You need to have a name and address for your company before you can file your Articles of Organization. You also need to have an LLC organizer, a management method, and a registered agent. In Ohio, it is not required that members’ names be filed on your Articles of Organization. However, you will still need to pay the filing fee of $125.
If filing will be an issue for your company or if you would simply like to have a filing service like SunDoc handle your paperwork for another reason, we can certainly do this. SunDoc handles the filing of many LLCs’ Articles of Organization.
7. Obtain an EIN and Open a Business Bank Account.
Congratulations on being a newly registered Ohio LLC!

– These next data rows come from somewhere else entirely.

theorem good_writing_tx : (writing .tx (some .write)).Inv :=
  ⟨by decide, by decide, by decide, by decide, by decide, by decide, by decide, by decide, by decide, by decide, by decide⟩
theorem good_writing_txIdle : (writing .tx none).Inv :=
  ⟨by decide, by decide, by decide, by decide, by decide, by decide, by decide, by decide, by decide, by decide, by decide⟩
theorem good_writing_clear : (writing .clear none).Inv :=
  ⟨by decide, by decide, by decide, by decide, by decide, by decide, by decide, by decide, by decide, by decide, by decide⟩
theorem good_writing_chunk : (writing .chunk none).Inv :=
  ⟨by decide, by decide, by decide, by decide, by decide, by decide, by decide, by decide, by decide, by decide, by decide⟩
theorem good_reading_rx : (reading .rx (some .read)).Inv :=
  ⟨by decide, by decide, by decide, by decide, by decide, by decide, by decide, by decide, by decide, by decide, by decide⟩
theorem good_reading_poll : (reading .rx none).Inv :=
  ⟨by decide, by decide, by decide, by decide, by decide, by decide, by decide, by decide, by decide, by decide, by decide⟩
theorem good_reading_chunk : (reading .chunk none).Inv :=
  ⟨by decide, by decide, by decide, by decide, by decide, by decide, by decide, by decide, by decide, by decide, by decide⟩
theorem good_testing_rx : (testing .rx (some .read)).Inv :=
  ⟨by decide, by decide, by decide, by decide, by decide, by decide, by decide, by decide, by decide, by decide, by decide⟩
theorem good_testing_chunk : (testing .chunk none).Inv :=
  ⟨by decide, by decide, by decide, by decide, by decide, by decide, by decide, by decide, by decide, by decide, by decide⟩
theorem good_testing_idle : (testing .idle none).Inv :=
  ⟨by decide, by decide, by decide, by decide, by decide, by decide, by decide, by decide, by decide, by decide, by decide⟩

/-! ## Single steps, from the spec's vectors -/

-- R131, R132, R133, the examples.
theorem test_frameRead : answers (exec (.frameRead 0x100 32) State.reset)
    (fun t => t.frame = [0x00, 0x01, 0x00, 0x01, 0x00, 0x00, 0x20, 0x00, 0x00, 0x00] && t.flen = 10) = true := by decide
theorem test_frameWrite : answers (exec (.frameWrite 0x12345678 [0xAA, 0xBB, 0xCC]) State.reset)
    (fun t => t.frame = [0x00, 0x02, 0x78, 0x56, 0x34, 0x12, 0x03, 0x00, 0x00, 0x00, 0xAA, 0xBB, 0xCC] && t.flen = 13) =
      true := by decide
theorem test_frameTest : answers (exec (.frameTest [0xDE, 0xAD]) State.reset)
    (fun t => t.frame = [0x00, 0x00, 0x02, 0x00, 0x00, 0x00, 0xDE, 0xAD] && t.flen = 8) = true := by decide
-- R136.
theorem test_frameInvalid :
    answers (exec (.frameInvalidOpcode 0x03) State.reset) (fun t => t.verdict = some .invalidOpcode) = true ∧
      answers (exec (.frameInvalidPrefix 0x7F 0x01) State.reset) (fun t => t.verdict = some .invalidPrefix) = true := by
  decide
-- P6: the refusals, by STATUS.
theorem test_startRead_zero : answers (exec (.startRead false) State.reset)
    (fun t => t.statusWord = 0x00000002 && t.xcount = 0) = true := by decide
theorem test_startRead_config : answers (exec (.startRead false) { State.reset with len := 0x10 })
    (fun t => t.statusWord = 0x00000502) = true := by decide
theorem test_startRead_range :
    answers (exec (.start .read) { State.reset with len := 0x10, throughput := 1000, addr := 0xFFFFFFF8 })
      (fun t => t.statusWord = 0x00000402) = true := by decide
theorem test_startWrite_len : answers (exec (.startWrite false) { State.reset with len := 0x1001, throughput := 1000 })
    (fun t => t.statusWord = 0x00000302) = true := by decide
theorem test_startTest_len : answers (exec (.startTest false) { State.reset with len := 0x21 })
    (fun t => t.statusWord = 0x00000302) = true := by decide
theorem test_startReserved : answers (exec (.wr32 0x000 0x00000103) State.reset)
    (fun t => t.statusWord = 0x00000602) = true := by decide
-- P4 line 3: a TEST is accepted although THROUGHPUT = 0.
theorem test_startTest : answers (exec (.startTest false) { State.reset with len := 2 })
    (fun t => t.st = .chunk && t.statusWord = 0x00000001) = true := by decide
-- P2 line 5: STARTI WRITE; CTRL reads 0x12.
theorem test_starti : answers (exec (.starti .write) { State.reset with len := 3, throughput := 32001 })
    (fun t => t.st = .chunk && t.ctrlWord = 0x00000012 && t.minDur = 0) = true := by decide
-- P5 line 15: a START while BUSY.
theorem test_start_busy : answers (exec (.startRead false) (writing .tx none))
    (fun t => t.cmdrej && t.op = 1 && t.opl = 2 && t.st = .tx) = true := by decide
-- P6 line 13: ACK clears DONE, ERR stays.
theorem test_ack : answers (exec .ack { State.reset with done := true, err := .len })
    (fun t => t.statusWord = 0x00000300) = true := by decide
-- R207: the MINDUR examples.
theorem test_minDur : ∀ p ∈ [((1 : Word), (32000 : Word)), (3000, 10), (3200, 10), (9600, 3), (32000, 1), (32001, 0)],
    ({ State.reset with throughput := p.1 } : State).minDurWord = p.2 := by
  intro p hp
  simp only [List.mem_cons, List.not_mem_nil, or_false] at hp
  rcases hp with rfl | rfl | rfl | rfl | rfl | rfl <;> rfl
-- R72: four byte writes make a 4-byte read return 0xDDCCBBAA.
theorem test_rd32 : answers (exec (.rd32 0x100) { State.reset with data := [(0, 0xAA), (1, 0xBB), (2, 0xCC), (3, 0xDD)] })
    (fun t => t.answers = [.value 0xDDCCBBAA]) = true := by decide
-- P4 line 2: WR16 of 0xADDE.
theorem test_wr16 : answers (exec (.wr16 0x100 0xADDE) State.reset) (fun t => t.data = [(0, 0xDE), (1, 0xAD)]) = true := by
  decide
theorem test_rd16 : answers (exec (.rd16 0x100) { State.reset with data := [(0, 0xDE), (1, 0xAD)] })
    (fun t => t.answers = [.value 0xADDE]) = true := by decide
-- P6 line 12: BUSERR at an unmapped offset; and a sub-word register access.
theorem test_buserr :
    answers (exec (.wr32 0x028 0) State.reset) (fun t => t.answers = [.busErrWrite]) = true ∧
      answers (exec (.wr16 0x008 0) State.reset) (fun t => t.answers = [.busErrWrite] && t.addr = 0) = true := by decide
theorem test_load : answers (exec (.load 3 [0xAA, 0xBB]) State.reset)
    (fun t => t.data = [(3, 0xAA)] && t.prog = [.line .load [4, 0xBB]]) = true := by decide
theorem test_waitdone : answers (exec .waitdone (writing .tx none)) (fun t => t.prog = [.line .waitdone []]) = true := by
  decide
-- P1, the second chunk: 00 01 20 01 00 00 08 00 00 00.
theorem test_chunk_read : answers (seqStep (reading .chunk none))
    (fun t => t.frame = [0x00, 0x01, 0x20, 0x01, 0x00, 0x00, 0x08, 0x00, 0x00, 0x00] && t.csize = 8 && t.st = .clear) =
      true := by decide
-- R163, the example: n = 3 stores DATA[32..35].
theorem test_rx_read : answers (completeStep ⟨true, 3, [0x20, 0x21, 0x22]⟩ (reading .rx (some .read)))
    (fun t => t.data = [(32, 0x20), (33, 0x21), (34, 0x22)] && t.rxIdx = 3 && t.st = .rx) = true := by decide
-- P3: the 11th zero read; STATUS = 0x202.
theorem test_timeout : answers (completeStep ok { reading .rx (some .read) with zeroCnt := 10 })
    (fun t => t.statusWord = 0x00000202 && t.zeroCnt = 11) = true := by decide
-- P2: the first WRITE of 13 bytes is answered k = 7.
theorem test_tx_partial : answers (completeStep ⟨true, 7, []⟩ (writing .tx (some .write)))
    (fun t => t.txIdx = 7 && t.st = .tx && t.unsent = [0x00, 0x00, 0x00, 0xAA]) = true := by decide
-- P4: READ(2) answers DE AD.
theorem test_rx_test : answers (completeStep ⟨true, 2, [0xDE, 0xAD]⟩ (testing .rx (some .read)))
    (fun t => t.statusWord = 0x00000002 && t.xcount = 2 && t.data = [(0, 0xDE), (1, 0xAD)]) = true := by decide
-- R168: lines after an error.
theorem test_lines_after_error :
    answers (completeStep err { writing .tx (some .write) with dtr := true, rts := true })
      (fun t => t.linesWord = 0x3 && t.statusWord = 0x00000102) = true := by decide
-- The step runs a table word as the first instruction after reset.
theorem test_fetch_table_word :
    answers (step (State.reset.withFetchWord 8 0x2)) (fun t => t.log = [.reset, .issue (.setRts false)]) = true ∧
      answers (step (State.reset.withFetchWord 16 0x0103)) (fun t => t.statusWord = 0x00000602) = true ∧
      faults (step (State.reset.withFetchWord 8 0x7)) .reservedRequest = true := by decide
-- An incomplete frame is judged; a WRITE request without data is refused.
theorem test_present :
    answers (present (.frame [0x00]) State.reset) (fun t => t.verdict = some .incomplete) = true ∧
      refuses (present (.request 3 false [] 0) State.reset) (.undecodable .requestData) = true := by decide

/-! ## Witnesses: for each obligation with premises, what meets them -/

theorem witness_FrameDecoderInvertsEncoders :
    ([] : List Byte).length < 2 ^ 32 ∧ [0x00, 0xAA].length < 2 ^ 32 := by decide
theorem witness_DecodeOfEncodeIsTheInstruction :
    Instr.wellFormed Params.srwp (.frameWrite 0xFFFFFFFF [0x02]) = true ∧
      Instr.wellFormed Params.srwp (.frameInvalidOpcode 0x03) = true ∧
      Instr.wellFormed Params.srwp (.frameInvalidPrefix 0x01 0x00) = true ∧
      Instr.wellFormed Params.srwp (.tWrite (List.replicate 42 0)) = true ∧
      Instr.wellFormed Params.srwp (.tRead 32) = true ∧ Instr.wellFormed Params.srwp (.load 0 [0]) = true := by decide
theorem witness_ControlWordWriteIsItsRow :
    (0x100 : Word).getLsbD 8 = true ∧ (0x100 : Word).extractLsb' 0 2 = (0 : BitVec 2) ∧
      (0x101 : Word).extractLsb' 0 2 = (1 : BitVec 2) ∧ (0x112 : Word).extractLsb' 0 2 = (2 : BitVec 2) ∧
      (0x103 : Word).extractLsb' 0 2 = (3 : BitVec 2) ∧ (0x112 : Word).getLsbD 8 = true ∧
      (0x101 : Word).getLsbD 8 = true ∧ (0x103 : Word).getLsbD 8 = true ∧ (0x0FF : Word).getLsbD 8 = false := by decide

/-- Reset with an ACK to present. -/
def ackNext : State := { State.reset with prog := [.line .ack []], sched := [.fetch] }

theorem witness_StepRunsTheFetchedInstruction :
    ackNext.st.isUnused = false ∧ ackNext.sched = [.fetch] ∧ ackNext.prog = [.line .ack []] ∧
      decode (.line .ack []) = .instr .ack ∧ State.reset.st.isUnused = false ∧ State.reset.sched = [] := by decide
theorem witness_StepIsTheChosenMove :
    State.reset.st.isUnused = false ∧ ({ State.reset with sched := [.seq] } : State).sched = [.seq] ∧
      ({ State.reset with sched := [.complete ok] } : State).sched = [.complete ok] ∧
      ({ State.reset with sched := [.tick 1] } : State).sched = [.tick 1] ∧
      ({ State.reset with sched := [.reset] } : State).sched = [.reset] := by decide
theorem witness_UnusedStateFaults :
    faults (step { State.reset with st := .unused 0 }) .stUnused = true ∧
      ({ State.reset with st := .unused 3 } : State).st = .unused 3 := by decide
theorem witness_SequencerStepIsItsRequest :
    (writing .clear none).pend = none ∧ (writing .clear none).cannotIssue = none ∧
      (writing .clear none).request = some .clear ∧ (writing .tx none).cannotIssue = none ∧
      (writing .tx none).request = some (.write (encWrite 0x10 [0xAA])) := by decide
theorem witness_RegisterReadAnswersItsWord :
    answers (exec (.rd32 0x000) (writing .tx none)) (fun t => t.answers = [.value 0x2]) = true ∧
      answers (exec (.rd32 0x024) State.reset) (fun t => t.answers = [.value 0x1000]) = true := by decide
theorem witness_RegisterWordsHoldTheirFields :
    State.reset.throughput = 0 ∧ State.reset.params.wf ∧ (writing .tx none).params.wf ∧
      (writing .tx none).throughput ≠ 0 ∧ State.reset.params = Params.srwp := by decide
theorem witness_RegisterWriteStoresOrIsIgnored :
    answers (exec (.wr32 0x014 7) State.reset) (fun t => t.minDurWord = 0xFFFFFFFF) = true ∧
      answers (exec (.wr32 0x024 7) State.reset) (fun t => t.bufsizeWord = 0x1000) = true := by decide
theorem witness_InterruptFollowsDoneAndEnable :
    ({ State.reset with done := true, irqEn := true } : State).irq = true ∧
      answers (exec .ack State.reset) (fun _ => true) = true ∧
      answers (exec (.statusW1c true false) State.reset) (fun _ => true) = true ∧
      answers (exec (.ctrlSet 0 false) State.reset) (fun _ => true) = true ∧
      answers (exec (.ctrlSet 3 true) State.reset) (fun _ => true) = true ∧
      (State.accept { State.reset with done := true, irqEn := true }).busy = true := by decide

-- The bounds: 0x28 is past the registers, 0xFF before DATA, 0x1100 past it.
theorem witness_UnadmittedAccessIsBuserr : ∀ off ∈ [(0x28 : Word), 0x25, 0x0FF, 0x102, 0x10FE, 0x1100],
    ¬(off.toNat ≤ 0x24 ∧ off.toNat % 4 = 0) ∧
      ¬(0x100 ≤ off.toNat ∧ off.toNat + 4 ≤ 0x100 + State.reset.params.bufBytes ∧ off.toNat % 4 = 0) := by
  simp [State.reset, Params.srwp]
theorem witness_UnadmittedAccessIsBuserr_16 : ∀ off ∈ [(0x000 : Word), 0x0FE, 0x101, 0x10FF, 0x1100],
    ¬(0x100 ≤ off.toNat ∧ off.toNat + 2 ≤ 0x100 + State.reset.params.bufBytes ∧ off.toNat % 2 = 0) := by
  simp [State.reset, Params.srwp]
theorem witness_UnadmittedAccessIsBuserr_8 : ∀ off ∈ [(0x000 : Word), 0x0FF, 0x1100],
    ¬(0x100 ≤ off.toNat ∧ off.toNat + 1 ≤ 0x100 + State.reset.params.bufBytes) := by
  simp [State.reset, Params.srwp]

-- The first and the last DATA access of each size; on an idle block and on a busy one.
theorem witness_DataWriteStoresLittleEndian : State.reset.st = .idle ∧
    (∀ off ∈ [(0x100 : Word), 0x10FC], 0x100 ≤ off.toNat ∧ off.toNat + 4 ≤ 0x100 + State.reset.params.bufBytes ∧
      off.toNat % 4 = 0) ∧
    (∀ off ∈ [(0x100 : Word), 0x10FE], off.toNat + 2 ≤ 0x100 + State.reset.params.bufBytes ∧ off.toNat % 2 = 0) ∧
    ∀ off ∈ [(0x100 : Word), 0x10FF], off.toNat + 1 ≤ 0x100 + State.reset.params.bufBytes := by
  simp [State.reset, Params.srwp]
theorem witness_DataReadIsLittleEndian : State.reset.st = .idle ∧ (0x10FC : Word).toNat + 4 ≤ 0x100 + 4096 ∧
    ({ State.reset with data := [(0xFFF, 0x5A)] } : State).data.get ((0x10FC : Word).toNat - 0x100 + 3) = some 0x5A ∧
    ({ State.reset with data := [(0xFFF, 0x5A)] } : State).data.get ((0x10FF : Word).toNat - 0x100) = some 0x5A := by
  simp [State.reset, Memory.get]
theorem witness_DataAccessWhileBusyHasNoEffect : (reading .rx none).st ≠ .idle ∧
    (∀ off ∈ [(0x100 : Word), 0x10FC], 0x100 ≤ off.toNat ∧
      off.toNat + 4 ≤ 0x100 + (reading .rx none).params.bufBytes ∧ off.toNat % 4 = 0) ∧
    ∀ off ∈ [(0x101 : Word), 0x10FF], off.toNat + 1 ≤ 0x100 + (reading .rx none).params.bufBytes := by
  simp [reading, running, State.reset, Params.srwp]
theorem witness_WordReadSeesFourByteWrites : State.reset.st = .idle ∧
    ∀ off ∈ [(0x100 : Word), 0x10FC], 0x100 ≤ off.toNat ∧ off.toNat + 4 ≤ 0x100 + State.reset.params.bufBytes ∧
      off.toNat + 4 ≤ 2 ^ 32 ∧ off.toNat % 4 = 0 := by
  simp [State.reset, Params.srwp]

At this point, you will be required to file with the IRS for an Employer Identification Number or EIN. This is true if you have more than one member of your LLC and regardless of whether or not you employ anyone within your company. You may choose to file with the IRS yourself, or if you prefer, SunDoc can file for you.
Now may be a good time to hire an accountant to assist with your business matters. You should also make sure that you open up a business account with a bank of your choosing and cease using personal accounts for your business. Employer Identification Numbers are also needed for most banks in order to open business accounts. From now on, make sure to keep all of your receipts for records and reimbursement.
8. Pay Ohio State Taxes.
It is likely that your Ohio LLC will need to pay Ohio state taxes every year. Learn more about paying taxes in Ohio on the Ohio Secretary of State’s website. Additionally, remember that if you sell goods in Ohio, you will need to collect sales tax.
9. Determine Necessary Licenses and Permits.
Most Ohio companies are required to have one or more business licenses or permits to operate at the city or county level. You may be surprised to discover what’s required. Operating without the proper license or permit can result in expensive fines.
10. File a Annual Report.
Business entities in Ohio are not required to file an annual report. However, certain types of entities and registrations are required to file reports at different intervals. For the types of entities and timing of each of these filings, please consult the appropriate code section for your entity or registration type.
Important Notice: It is beyond the scope of this article to discuss your potential insurance needs, or matters relating to employees. You should consult an attorney or accountant with any questions about legal or financial matters. Please note that nothing in this article can be construed as legal, tax or accounting advice.